Effect of Tilt Angle (from Horizontal) on Annual PV Energy Generated per kW DC Power Rating for PV System, at
Azimuth Angle of 169 Deg. (11 E of S).
Figure 3.
Effect of Tilt Angle (from Horizontal) on Annual PV Energy Generated as
a Percentage of the Energy Generated at the Optimum Tilt Angle, at Azimuth
Angle of 169 Deg. (11 E of S).
Similarly, the effect of changing the azimuthal angle
(rotating the panels around a vertical axis) to point the panels from due east
to due west, while fixing the tilt at the optimum 38.5˚ is shown in Figures 4
and 5. Figure 4 shows the PVWatts
Version 2 predictions for annual energy collected per kW DC rating for various
azimuth angles. Interestingly, the
predicted energy does not peak at due south, but rather at 11˚ east of due
south. This result for optimum
orientation is due to two effects.
First, the air temperatures are lower in the morning, when the sun is in
the eastern sky, than in the afternoon, when the sun is in the western sky, especially
in this high mountain desert. Since PV
panel output decreases with increasing panel temperature, an eastern
orientation would be favored. Secondly,
the summer weather pattern in this Rocky Mountain Valley is for clear weather
in the morning, with clouds in the mid and late afternoon, so again, an eastern
orientation would be favored.
Figure 5 shows the same information as Figure 4, but expressed
as the annual energy generated at different azimuthal angles as a percentage of
the annual energy generated at the optimum angle of 169˚, all at a tilt angle
of 38.5˚. Note that the predicted energy
is at least 90% of the energy at the optimum angle for azimuthal angles ranging
from 120˚ (east-southeast) to 225˚ (southwest).

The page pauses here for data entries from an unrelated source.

/-! ### Receivers and their grants (R11, R102, R339, R340, R377) -/

/-- The receivers of a module: an oasis bank's switch die, a host port, an A-tile's memory port, or its rim
port, by side × 128 + module row. -/
inductive Recv where
  | oasis (die : Nat)
  | host (port : Nat)
  | edge (at_ : Nat)
  | rim (at_ : Nat)
  deriving DecidableEq, Repr
/-- The receiver of a number. -/
def recvOf (n : Nat) : Recv :=
  if n < 4 then .oasis n else if n < 6 then .host (n - 4) else if n < 6 + 256 then .edge (n - 6) else .rim (n - 262)
/-- The number of a receiver. -/
def Recv.num : Recv → Nat
  | .oasis d => d
  | .host p => 4 + p
  | .edge a => 6 + a
  | .rim a => 262 + a
/-- The HBM stack to which an A-tile connects (R11): of the two on its edge of die D, stack 2D where its row modulo
32 is below 16. -/
def stackOf (at_ : Nat) : Nat := 2 * edgeDie at_ + if at_ % 128 % 32 < 16 then 0 else 1
/-- The 16 A-tiles that a stack serves (R11). -/
def stackTiles (h : Nat) : List Nat := (List.range 256).filter fun a => decide (stackOf a = h)
/-- The A-tile whose memory port serves a line of HBM: the one that makes the access where it connects to the stack
(R11), else one of the stack's; which is open (DESIGN CHOICE, log entry 2). -/
def portOf (at_ : Option Nat) (ga : Nat) : Nat :=
  let h := fld ga 39 36
  match at_ with
  | some a => if stackOf a = h then a else (stackTiles h).getD (Config.stackPort (ga / 128) % 16) 0
  | none => (stackTiles h).getD (Config.stackPort (ga / 128) % 16) 0
/-- Whether a receiver serves an access to a global address, from an A-tile or from elsewhere. -/
def Recv.serves (r : Recv) (s : State) (at_ : Option Nat) (ga : Nat) : Bool :=
  match r with
  | .oasis d => decide (gaKind ga = 1) && decide (servedBy s ga = s.boot.modnum) && decide (fld ga 37 36 = d)
  | .host h => decide (gaKind ga = 4) && decide (gaModule ga = s.boot.modnum) && decide (fld ga 45 45 = h)
  | .edge a => decide (gaKind ga = 0) && decide (gaModule ga = s.boot.modnum) && decide (portOf at_ ga = a)
  | .rim _ => false
/-- The units of n bytes (R339). -/
def units (n : Nat) : Nat := max 1 ((n + 127) / 128)
/-- What a source asks of a receiver (R339): units of a pacing class for an access, named by its operation, a tag and its
global address. -/
structure Ask where
  cls   : Nat
  op    : Nat
  tag   : Nat
  ga    : Nat
  units : Nat
  deriving DecidableEq, Repr
/-- Ranges that follow one another are one. -/
def joinRanges (l : List (Nat × Nat)) : List (Nat × Nat) :=
  l.foldr (fun a l => match l with
    | b :: t => if a.1 + a.2 = b.1 then (a.1, a.2 + b.2) :: t else a :: b :: t
    | [] => [a]) []
/-- What an access to ranges of memory asks of a receiver. -/
def Recv.asked (r : Recv) (s : State) (at_ : Option Nat) (cls op tag : Nat) (l : List (Nat × Nat)) : List Ask :=
  ((joinRanges l).filter fun e => r.serves s at_ e.1).map fun e => ⟨cls, op, tag, e.1, units e.2⟩
/-- What a run's access asks of a receiver. -/
def Pend.asks (q : Pend) (s : State) (r : Recv) : List Ask :=
  if q.st = .issued ∧ (q.act.mem || q.act.waits) = true then r.asked s none 0 q.id 0 (q.phys s) else []
/-- How far a chunk has come: its index entry, its codes, its scale bytes, its writes. -/
def Chunk.phase (k : Chunk) : Nat := if !k.outs.isEmpty then 3 else if !k.scales.isEmpty then 2 else if !k.codes.isEmpty then 1 else 0
/-- What the accesses that a command makes next ask of a receiver. -/
def Cmd.asks (c : Cmd) (s : State) (r : Recv) : List Ask :=
  if !c.st.open_ then []
  else (c.chunk.toList ++ c.back).flatMap fun k => (c.next k).flatMap fun a =>
    r.asked s (some (s.edgeAt c.key c.pos)) c.cls c.id ((k.r * 2 ^ 48 + k.c) * 4 + k.phase) (physRanges s c.part a.1 a.2)
/-- What the accesses that a pattern has issued ask of a receiver: the next part of each that is not complete. -/
def Pat.asks (p : Pat) (store : Bool) (s : State) (r : Recv) (part at_ : Nat) : List Ask :=
  (p.accs.filter fun a => !a.complete store && !p.bad.contains a.op).flatMap fun a =>
    let k := if store then a.stage else a.got.length
    let e := if a.head then (a.blocks.getD k 0, 2) else if a.stage = 1 then (a.blocks.getD 0 0, 2) else (a.va, a.n)
    r.asked s (some at_) 0 a.op k (physRanges s part e.1 e.2)
/-- The A-tile of a partition's occupant at which a rim port stands. -/
def State.rimTile (s : State) (p at_ : Nat) : Option (Nat × Inst × Nat × Tile) :=
  match s.occupant p with
  | none => none
  | some (k, i) => (i.tiles.find? fun t => i.img.rim t.1 && decide (s.edgeAt k t.1 = at_)).map fun t => (k, i, t.1, t.2)
/-- Whether the peer token at the head of an A-tile's ni7 goes to the same place on this module. -/
def rimAsks (s : State) (t : Tile) : Bool :=
  match t.fifoOf 15 with
  | .narrow _ tag :: _ => decide (fld tag 11 7 = s.boot.modnum)
  | _ => false
/-- The operation under which the peer tokens of an A-tile are granted. -/
def rimOp (k tk : Nat) : Nat := 2 ^ 48 + k * 2 ^ 14 + tk
/-- The units that a receiver has granted to other modules' demand of a class, and what has arrived has not used. -/
def State.grantedTo (s : State) (recv p cls : Nat) : Nat :=
  match s.grants.find? fun g => decide (g.recv = recv) && decide (g.part = p) && decide (g.op = 0) && decide (g.tag = cls) with
  | some g => g.units
  | none => 0
/-- Whether a rim port may be granted a token: only against demand on no7 (R338). -/
def rimRoom (s : State) (r : Recv) (p : Nat) : Bool :=
  match r with
  | .rim a => (match s.rimTile p a with
    | some (_, _, _, t) =>
      decide (((s.grants.filter fun g => decide (g.recv = r.num) && decide (g.part = p)).foldl (fun n g => n + g.units) 0) < t.demandOf 23)
    | none => false)
  | _ => true
/-- The demand of a partition at a receiver (R339): an engine command's in its own class, every other access's and every
peer token's in class 0; and that of other modules, which bit 4p + c of argument 1 of the turn announces for partition p and
class c (operation 0; DESIGN CHOICE, log entry 1). -/
def asksAt (s : State) (r : Recv) (p : Nat) : List Ask :=
  (s.pends.filter fun q => decide (q.part = p)).flatMap (fun q => q.asks s r) ++
  (s.cmds.filter fun c => decide (c.part = p)).flatMap (fun c => c.asks s r) ++
  (match s.occupant p with
    | some (k, i) => i.tiles.flatMap fun t => t.2.pats.flatMap fun q => q.2.asks (patStore (i.img.pat t.1 q.1)) s r p (s.edgeAt k t.1)
    | none => []) ++
  (match r with
    | .rim a => (match s.rimTile p a with
      | some (k, _, tk, t) => if rimAsks s t then [⟨0, rimOp k tk, 0, 0, 1⟩] else []
      | none => [])
    | _ => []) ++
  ((List.range 4).filter fun c => bit (s.arg 1) (4 * p + c)).map fun c => ⟨c, 0, c, 0, s.grantedTo r.num p c + 1⟩
/-- Whether a grant is for what an ask names. -/
def Grant.names (g : Grant) (recv p : Nat) (a : Ask) : Bool :=
  decide (g.recv = recv) && decide (g.part = p) && decide (g.op = a.op) && decide (g.tag = a.tag) && decide (g.va = a.ga)
/-- What a partition has pending at a receiver: the asks that are not granted whole. -/
def pending (s : State) (r : Recv) (p : Nat) : List Ask :=
  (asksAt s r p).filter fun a => rimRoom s r p && match s.grants.find? fun g => g.names r.num p a with
    | some g => decide (g.units < a.units)
    | none => true
/-- Whether a partition has pending demand of a pacing class at a receiver. -/
def demands (s : State) (r : Recv) (p cls : Nat) : Bool := (pending s r p).any fun a => decide (a.cls = cls)
/-- Grants one unit to the first pending ask of a class (R340). -/
def grantUnit (s : State) (r : Recv) (p cls : Nat) : State :=
  match (pending s r p).find? fun a => decide (a.cls = cls) with
  | none => s
  | some a =>
    if s.grants.any fun g => g.names r.num p a then
      { s with grants := updFirst (fun g => g.names r.num p a) (fun g => { g with units := g.units + 1 }) s.grants }
    else { s with grants := s.grants ++ [{ recv := r.num, part := p, op := a.op, tag := a.tag, va := a.ga, units := 1 }] }
/-- What arrives has travelled on units granted to its class (R339). -/
def useGrant (s : State) (r : Recv) (p cls n : Nat) : State :=
  { s with grants := (s.grants.map fun g =>
      if g.recv = r.num ∧ g.part = p ∧ g.op = 0 ∧ g.tag = cls then { g with units := g.units - n } else g).filter fun g => decide (0 < g.units) }
/-- The grants of a receiver for what no source asks any more lapse: it has travelled. -/
def pruneGrants (s : State) (r : Recv) : State :=
  { s with grants := s.grants.filter fun g => decide (g.recv ≠ r.num) || decide (g.op = 0) || (asksAt s r g.part).any fun a => g.names r.num g.part a }
/-- The class schedule of a partition (R340): weight 0 acts as 1 (R102). -/
def classPlaces (spacw : Nat) : List Nat :=
  (List.range 4).flatMap fun c => List.replicate (max 1 (fld spacw (8 * c + 7) (8 * c))) c
/-- The place of a visit: the first, at or after a partition's pointer at a receiver, whose class has demand. -/
def visitPlace (x : Part) (n : Nat) (has : Nat → Bool) : Option Nat :=
  let l := classPlaces x.spacw
  let at_ := getTD x.classPtr n 0 % l.length
  ((List.range l.length).map fun j => (at_ + j) % l.length).find? fun j => has (l.getD j 0)
/-- The pointer moves past a place. -/
def movePtr (x : Part) (n j : Nat) : Part := { x with classPtr := putT x.classPtr n ((j + 1) % (classPlaces x.spacw).length) }
/-- One visit: the unit goes to the class of its place. -/
def visit (s : State) (n : Nat) (p : Nat) : State :=
  match s.part p with
  | none => s
  | some x => match visitPlace x n (demands s (recvOf n) p) with
    | some j => (grantUnit s (recvOf n) p ((classPlaces x.spacw).getD j 0)).modPart p fun x => movePtr x n j
    | none => s
/-- GRANT_ROUND (R340): argument 0 names the receiver; every partition with demand is visited once, beginning after the one
visited first in the previous round. -/
def execGrantRound (s : State) : Out :=
  let n := s.arg 0
  let s := pruneGrants s (recvOf n)
  let from_ := match getT s.rot n with | some p => p + 1 | none => 0
  let ps := ((List.range 12).map fun j => (from_ + j) % 12).filter fun p => (List.range 4).any fun c => demands s (recvOf n) p c
  .next (match ps with
  | [] => s
  | p :: _ => { (ps.foldl (fun s p => visit s n p) s) with rot := putT s.rot n p })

Thus, high PV output is predicted over a wide range of orientations
other than due south with tilt set to the latitude. Therefore, it is not necessary to wait until
a house is obtained with optimum roof orientation before installing a PV
system, or building a complicated rack mounting system to orient the panels differently
than the roof.
Figure 4.
Effect of Azimuthal Angle (due S = 180˚) on Annual PV Energy Generated
per kW DC Power Rating for PV System, at fixed Tilt of 38.5˚.
Figure 5. Effect
of Azimuthal Angle (due S = 180˚) on Annual PV Energy Generated as a Percentage
of Energy Generated at Optimum Azimuthal Angle, at fixed Tilt of 38.5˚.
It might be unreasonable to compare the normalized output
from each system directly, since systems #1 and #2 are at a more favorable
orientation than system #3. For that
reason, the output energy from each system is first normalized by the rated
power, and then compared with the computer model PVWatts Version 2 (40-km grid)
that accounts for the orientation of the panels as well as geographic location
(same for all three systems) to predict output energy for PV systems. By examining the measured energy output of
the PV systems and comparing it with the predicted output from PVWatts, the
different PV panel orientations can be approximately accounted for.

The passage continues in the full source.